10. According to the Buddha, how can one obtain peace of mind?
  1. By weeping and grieving
  2. By offering prayers
  3. By overcoming sorrow and accepting the nature of the world
  4. By avoiding all attachments forever
Answer: (C) "Not from weeping nor from grieving" — peace comes from overcoming sorrow and accepting that all must die.
Previous-year & important questions
Q1. How did the sights of suffering transform Prince Siddhartha into the Buddha? (CBSE, 5 marks)
Outline: sheltered palace life → first journey outside → four sights (sick man, old man, corpse, monk) → deep shock at suffering and death → renunciation at twenty-five → seven years' wandering → meditation under the Bodhi tree → enlightenment → becomes the Buddha and preaches at Benares.
Q2. "The world is afflicted with death and decay, therefore the wise do not grieve." Discuss the Buddha's teaching on death with reference to Kisa Gotami. (CBSE, 6 marks)
Outline: death is universal and unavoidable; weeping cannot bring back the dead; Kisa Gotami's mustard-seed search proves every home has lost someone; she moves from selfish grief to acceptance; the wise gain peace by understanding life's nature.

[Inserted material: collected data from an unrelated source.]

-- ==== Sys2Proof/Machine/Lanes.lean ====
section
/-! DEFINITION. The word lanes (04_word_lanes_and_floating_point.md R93 to R117): what a lane computes on one PE's
words, and the store stage that writes destination and flag planes. -/

namespace Sys2Proof.Machine

/-- Operand width: 32, or 16 for a paired instruction (R94). -/
def laneWidth (half : Bool) : Nat := if half then 16 else 32

/-- Window length L (R95). -/
def laneL (half : Bool) : Nat := if half then 32 else 64

/-- Destination width (R101). -/
def laneDWidth (op : LaneOp) (half : Bool) : Nat :=
  match op with
  | .lmulf _ => 2 * laneWidth half
  | .lfcmp _ => 1
  | _ => laneWidth half

/-- Indices of the flag planes that an instruction writes (R101): OF only, none, or all six. -/
def laneFlags : LaneOp → List Nat
  | .ladd | .lsub | .lmul => [2]
  | .lmulf _ | .lmin _ | .lmax _ => []
  | _ => [0, 1, 2, 3, 4, 5]

/-- Is it a floating-point lane instruction (R109)? -/
def LaneOp.isFp (op : LaneOp) : Bool := (laneFlags op).length = 6

/-- Does the instruction have a second (third) source (R169)? -/
def LaneOp.hasB : LaneOp → Bool
  | .lfrcp | .lfcvtFi | .lfcvtIf => false
  | _ => true

def LaneOp.hasC : LaneOp → Bool
  | .lfma => true
  | _ => false

/-- A signed result modulo 2^n, with OF when it lies outside the signed range (R102). -/
def laneInt (n : Nat) (v : Int) : Nat × Nat :=
  ((v % (2 ^ n : Int)).toNat, if v < -(2 ^ (n - 1) : Int) ∨ (2 ^ (n - 1) : Int) ≤ v then fOF else 0)

/-- The operands of a minimum or maximum in its order. -/
def laneLess (signed : Bool) (n a b : Nat) : Bool :=
  if signed then decide (sext n a < sext n b) else decide (a < b)

/-- What a lane computes from one PE's words: result and flags (R101 to R114). -/
def laneCompute (op : LaneOp) (half : Bool) (rm a b c : Nat) : Nat × Nat :=
  let n := laneWidth half
  let w (x : Nat) : Word := BitVec.ofNat 32 x
  let fp (r : FpRes) : Nat × Nat := (r.1.toNat, r.2)
  match op with
  | .ladd => laneInt n (sext n a + sext n b)
  | .lsub => laneInt n (sext n a - sext n b)
  | .lmul => laneInt n (sext n a * sext n b)
  | .lmulf signed =>
    (if signed then ((sext n a * sext n b) % (2 ^ (2 * n) : Int)).toNat else a * b, 0)
  | .lmin signed => (if laneLess signed n b a then b else a, 0)
  | .lmax signed => (if laneLess signed n a b then b else a, 0)
  | .lfadd => fp (fpAdd rm (w a) (w b))
  | .lfsub => fp (fpSub rm (w a) (w b))
  | .lfmul => fp (fpMul rm (w a) (w b))
  | .lfma => fp (fpFma rm (w a) (w b) (w c))
  | .lfmin => fp (fpMinMax false (w a) (w b))
  | .lfmax => fp (fpMinMax true (w a) (w b))
  | .lfcmp cc => fp (fpCmp cc.val (w a) (w b))
  | .lfrcp => fp (fpRcp (w a))
  | .lfcvtFi => fp (fpToInt rm (w a))
  | .lfcvtIf => fp (fpOfInt rm (w a))

/-- Key of a loaded plane: operand (0 a, 1 b, 2 c), bit, unit. -/
def bufKey (o j u : Nat) : Nat := (o * 64 + j) * 16 + u

/-- The word of PE `i` of unit `u` in the load buffer (R94). -/
def bufWord (buf : Sparse Plane) (o n u i : Nat) : Nat :=
  (List.range n).foldl (fun acc j =>
    acc + (if (sparseGet planeDefault buf (bufKey o j u)).getLsbD i then 2 ^ j else 0)) 0

/-- A plane from a list of bits, PE 0 first. -/
def planeOfBits (l : List Bool) : Plane := BitVec.ofNat 8192 (l.foldr (fun b a => b2n b + 2 * a) 0)

/-- Plane of bit j of a stored operand: base + j * stride (R67). -/
def Slot.plane (t : Slot) (j : Nat) : Nat := (t.base + (j * t.stride : Nat)).toNat

/-- Results and flags of all PEs of a unit. -/
def LaneJob.results (jb : LaneJob) (u : Nat) : List (Nat × Nat) :=
  let n := laneWidth jb.half
  (List.range 8192).map fun i =>
    laneCompute jb.op jb.half jb.rm (bufWord jb.buf 0 n u i) (bufWord jb.buf 1 n u i) (bufWord jb.buf 2 n u i)

/-- Bit j of the results as a plane; halo PEs store 0 (R93). -/
def jobPlane (u : Nat) (res : List (Nat × Nat)) (f : Nat × Nat → Bool) : Plane :=
  if u = 0 ∨ u = 9 then 0 else planeOfBits (res.map f)

/-- The store stage of one unit: destination planes, then flag planes, where X is 1 (R96, R98). -/
def State.storeUnit (s : State) (jb : LaneJob) (u : Nat) : State :=
  let res := if u = 0 ∨ u = 9 then [] else jb.results u
  let x := (s.pe u).x
  let s := forN (laneDWidth jb.op jb.half) (fun j s =>
    s.writePlane u (jb.d.plane j) x (jobPlane u res fun r => r.1.testBit j)) s
  (laneFlags jb.op).foldl (fun s k =>
    s.writePlane u (jb.lfp + k) x (jobPlane u res fun r => r.2.testBit k)) s

/-- The store stage of the oldest lane instruction of sequencer h; in TRAP mode its SB-plane store is a Chimney capture
(R95, R109). -/
def State.storeJob (s : State) (h : Fin 4) : State :=
  match (s.seq h).jobs with
  | [] => s
  | jb :: js =>
    let s := s.modSeq h fun q => { q with jobs := js }
    let s := s.forUnits jb.mask fun u s => s.storeUnit jb u
    if jb.sub && jb.op.isFp then
      s.startCapture h jb.mask fun u =>
        jobPlane u (jb.results u) (fun r => r.2.testBit 5) &&& (s.pe u).x
    else s

/-- Every lane instruction of sequencer h ends its store stage. -/
def State.drainLanes (s : State) (h : Fin 4) : State := forN (s.seq h).jobs.length (fun _ s => s.storeJob h) s

/-- Planes that a lane instruction in flight writes (R97 rule 3). -/
def LaneJob.writes (jb : LaneJob) : List Nat :=
  (List.range (laneDWidth jb.op jb.half)).map jb.d.plane ++ (laneFlags jb.op).map (jb.lfp + ·)

/-- The oldest lane instructions end until none in flight writes a plane of the list (R97 rule 3). -/
def State.drainHazard (s : State) (h : Fin 4) (planes : List Nat) : State :=
  forN (s.seq h).jobs.length (fun _ s =>
    if (s.seq h).jobs.any fun jb => jb.writes.any planes.contains then s.storeJob h else s) s

end Sys2Proof.Machine
end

Q3. Compare and contrast the wisdom of the Buddha with the grief of Kisa Gotami. (CBSE, 5 marks)
Outline: Buddha — calm, wise, compassionate, accepts death, teaches by guiding; Kisa Gotami — at first blinded by sorrow, selfish in grief, desperate; by the end she learns acceptance and inner peace, becoming wiser like the Buddha himself.
Q4. Why is the mustard-seed parable an effective way of teaching the truth about death? (CBSE, 3 marks)
Outline: the seemingly easy task leads Kisa Gotami to discover the truth herself; experiencing that no house is free of death teaches more deeply than direct words; gentle, compassionate, unforgettable.
Q5. What message does "The Sermon at Benares" give to today's reader? (CBSE, 5 marks)
Outline: accept death and loss as natural; endless grief harms only ourselves; suffering is shared by all humanity; cultivate compassion, wisdom and calm; peace comes from understanding, not from weeping.